Well, as long as everything is a through-hole part in a DIP package, but otherwise "dead bug" is kind of hard to manage, mechanically. With surface mount parts, it isn't so much dead-bug as dead-no-see-um.

> on some substrate, plastic or metal, Then you deposit plastic around them up to the leads, Next you deposit wiring metal between the leads of the different components. You will need more than one layer of insulation and wiring? No problem. Use as many as you like! Then top it off with the final covering layer.
>
> The result is a 3D style, multi-layer "PCB" that uses a minimal amount of metal. Harder to do rework, though. ... I think.

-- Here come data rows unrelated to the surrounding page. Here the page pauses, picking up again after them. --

-- ==== Sys2Proof/Machine/Alu.lean ====
section
/-! DEFINITION. The embedded ALU and its two instructions: ADD, MUL (spec/42_alu.md). No flag is computed anywhere: the
block has no flags register (spec/10_state.md R30). -/

namespace Sys2Proof.Machine

/-- The ALU's operations, closed: no other operation can be asked of it, so there is no ALUError transition
(R110; spec/60_exceptions.md R146). -/
inductive AluOp where
  /-- Sum. -/
  | add
  /-- Product. -/
  | mul
  deriving DecidableEq, Repr

/-- The ALU function (R110): the exact sum or product of the unsigned values, modulo 256. -/
def alu (op : AluOp) (va vb : Byte) : Byte :=
  match op with
  | .add => BitVec.ofNat 8 (va.toNat + vb.toNat)
  | .mul => BitVec.ofNat 8 (va.toNat * vb.toNat)

/-- The handler ADD and MUL share: operand a is checked before operand b (R111, R112). -/
def handleAlu (op : AluOp) (a b : Byte) (s : State) : Except Raise Handled := do
  let ra ← regOperand a
  let rb ← regOperand b
  return { state := writeReg s ra (alu op (readReg s ra) (readReg s rb)), redirected := false }

/-- ADD regA, regB (R111). -/
def execAdd (a b : Byte) (s : State) : StepOutcome := complete opADD s (handleAlu .add a b s)

/-- MUL regA, regB (R112). -/
def execMul (a b : Byte) (s : State) : StepOutcome := complete opMUL s (handleAlu .mul a b s)

end Sys2Proof.Machine
end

This is somewhat reminiscent of "MultiWire" technology from the late 70's-early 80's. Kollmorgen was the vendor when I ran into it, but I believe they had bought out the company that invented it. Anyway... it was a small volume production technology that somehow started with component pin pads, maybe with a thin PCB or such, but the main part of the technology was fine, insulated wire, something well under 30ga wire, like 38 or such IIRC, and they basically used an X/Y robot to lay down wire in an epoxy resin. When it cured you got something like a regular PCB, but about 2-3 times as thick and surprisingly weighty. The board thickness was sometimes an issue with things like edge connectors.

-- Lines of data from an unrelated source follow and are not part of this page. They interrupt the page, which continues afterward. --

theorem inv_of_loadImage_reset {img : List Byte} (h : loadImage State.reset img = .ok s) : s.Inv := by
  rw [eq_of_loadImage_ok h]
  exact .of_fault_eq_none (wf_putBytes rfl Config.loadBase img) (Nat.zero_le 256) rfl nofun

/-! ## The invariant along a step -/

theorem Completes.wf_mem {i : Instr} (hc : Completes i s t) (hs : Memory.wf s.mem = true) : Memory.wf t.mem = true := by
  obtain hsame | ⟨-, v, hstore⟩ := hc.mem
  · rw [hsame]
    exact hs
  · rw [hstore]
    exact wf_memPut hs (byte_toNat_le _) v

/-- Where all three bytes exist, no instruction is long enough to advance past 256 (spec/10_state.md R28). -/
theorem toNat_add_instrSize_opcodeOf_le {p : PcWord} (hp : p.toNat ≤ 253) (i : Instr) :
    (p + BitVec.ofNat 9 (instrSize (opcodeOf i))).toNat ≤ 256 := by
  have hcount := operandCount_opcodeOf_le i
  rw [operandCount_eq_toNat_div] at hcount
  rw [toNat_add_instrSize hp]
  omega

/-- CALL and RET set the pc to a byte; any other instruction advances it. -/
theorem Completes.pc_le {i : Instr} (hc : Completes i s t) (hpc : s.pc.toNat ≤ 253) : t.pc.toNat ≤ 256 := by
  cases i with
  | call a =>
    obtain ⟨_, htarget⟩ := hc.pc
    rw [htarget, toNat_byte_setWidth_pc]
    exact (byte_toNat_le _).trans (by decide)
  | ret =>
    rw [hc.pc_ret, toNat_byte_setWidth_pc]
    exact (byte_toNat_le _).trans (by decide)
  | hlt | ldi | prn | mul | add | push | pop =>
    rw [hc.pc]
    exact toNat_add_instrSize_opcodeOf_le hpc _

/-- A fault commit keeps memory, pc and registers, and its record describes the state it was taken in. -/
theorem State.Inv.of_step_faulted (hs : s.Inv) (h : step s = .next t) (ht : t.run = .faulted) : t.Inv := by
  obtain ⟨record, hrecord, hdescribes⟩ := faultRecordHasTheFieldsOfItsCause s t hs.pc h ht
  obtain ⟨o, r, rfl, -⟩ := takeFault_of_step h ht
  refine ⟨hs.mem, hs.pc, iff_of_true rfl rfl, fun record' hrecord' => ?_⟩
  obtain rfl : record = record' := Option.some.inj (hrecord.symm.trans hrecord')
  exact hdescribes

/-- An instruction that completes writes no fault record, and in Running there is none before it. -/
theorem State.Inv.of_step_completes (hs : s.Inv) (h : step s = .next t) (ht : t.run ≠ .faulted) : t.Inv := by
  obtain ⟨i, hi, hc⟩ := completes_of_step h ht
  have hpc : s.pc.toNat ≤ 253 := (fetchDecode_ok_iff.mp hi).1
  exact .of_fault_eq_none (hc.wf_mem hs.mem) (hc.pc_le hpc) (hc.fault.trans (hs.fault_eq_none (step_cases h).1)) ht

theorem State.Inv.of_step (hs : s.Inv) (h : step s = .next t) : t.Inv := by
  by_cases ht : t.run = .faulted
  · exact hs.of_step_faulted h ht
  · exact hs.of_step_completes h ht

end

I saw them used at two different companies that I worked for, but never on my project so I never had to rework one myself. I'm told it is about the same as reworking a PCB. But bear in mind that the equivalent PCB would have had 6 or 8 signal layers, so cutting a trace on a buried layer of the PCB required getting out the board plots and finding a place you could drill with a small bit in a pin vise and not cause too much collateral damage. MultiWire was the same way -- you needed to find a relatively benign place to drill through all layers to cut a buried wire.

To a certain extent, MultiWire was a solution in search of a problem. In those days, we were in the habit of sending out prototypes to a CNC wire-wrap shop. These were boards with about 200 DIP packages. Production PCBs were 8 layer boards, 6 signal and 2 power layers. MultiWire had a pretty skinny niche between those two. It did offer much better impedance control than wire wrap, though, so if you needed to do a complex prototype and required reasonable impedance control, MultiWire could it for you -- you could use it with 100K ECL logic.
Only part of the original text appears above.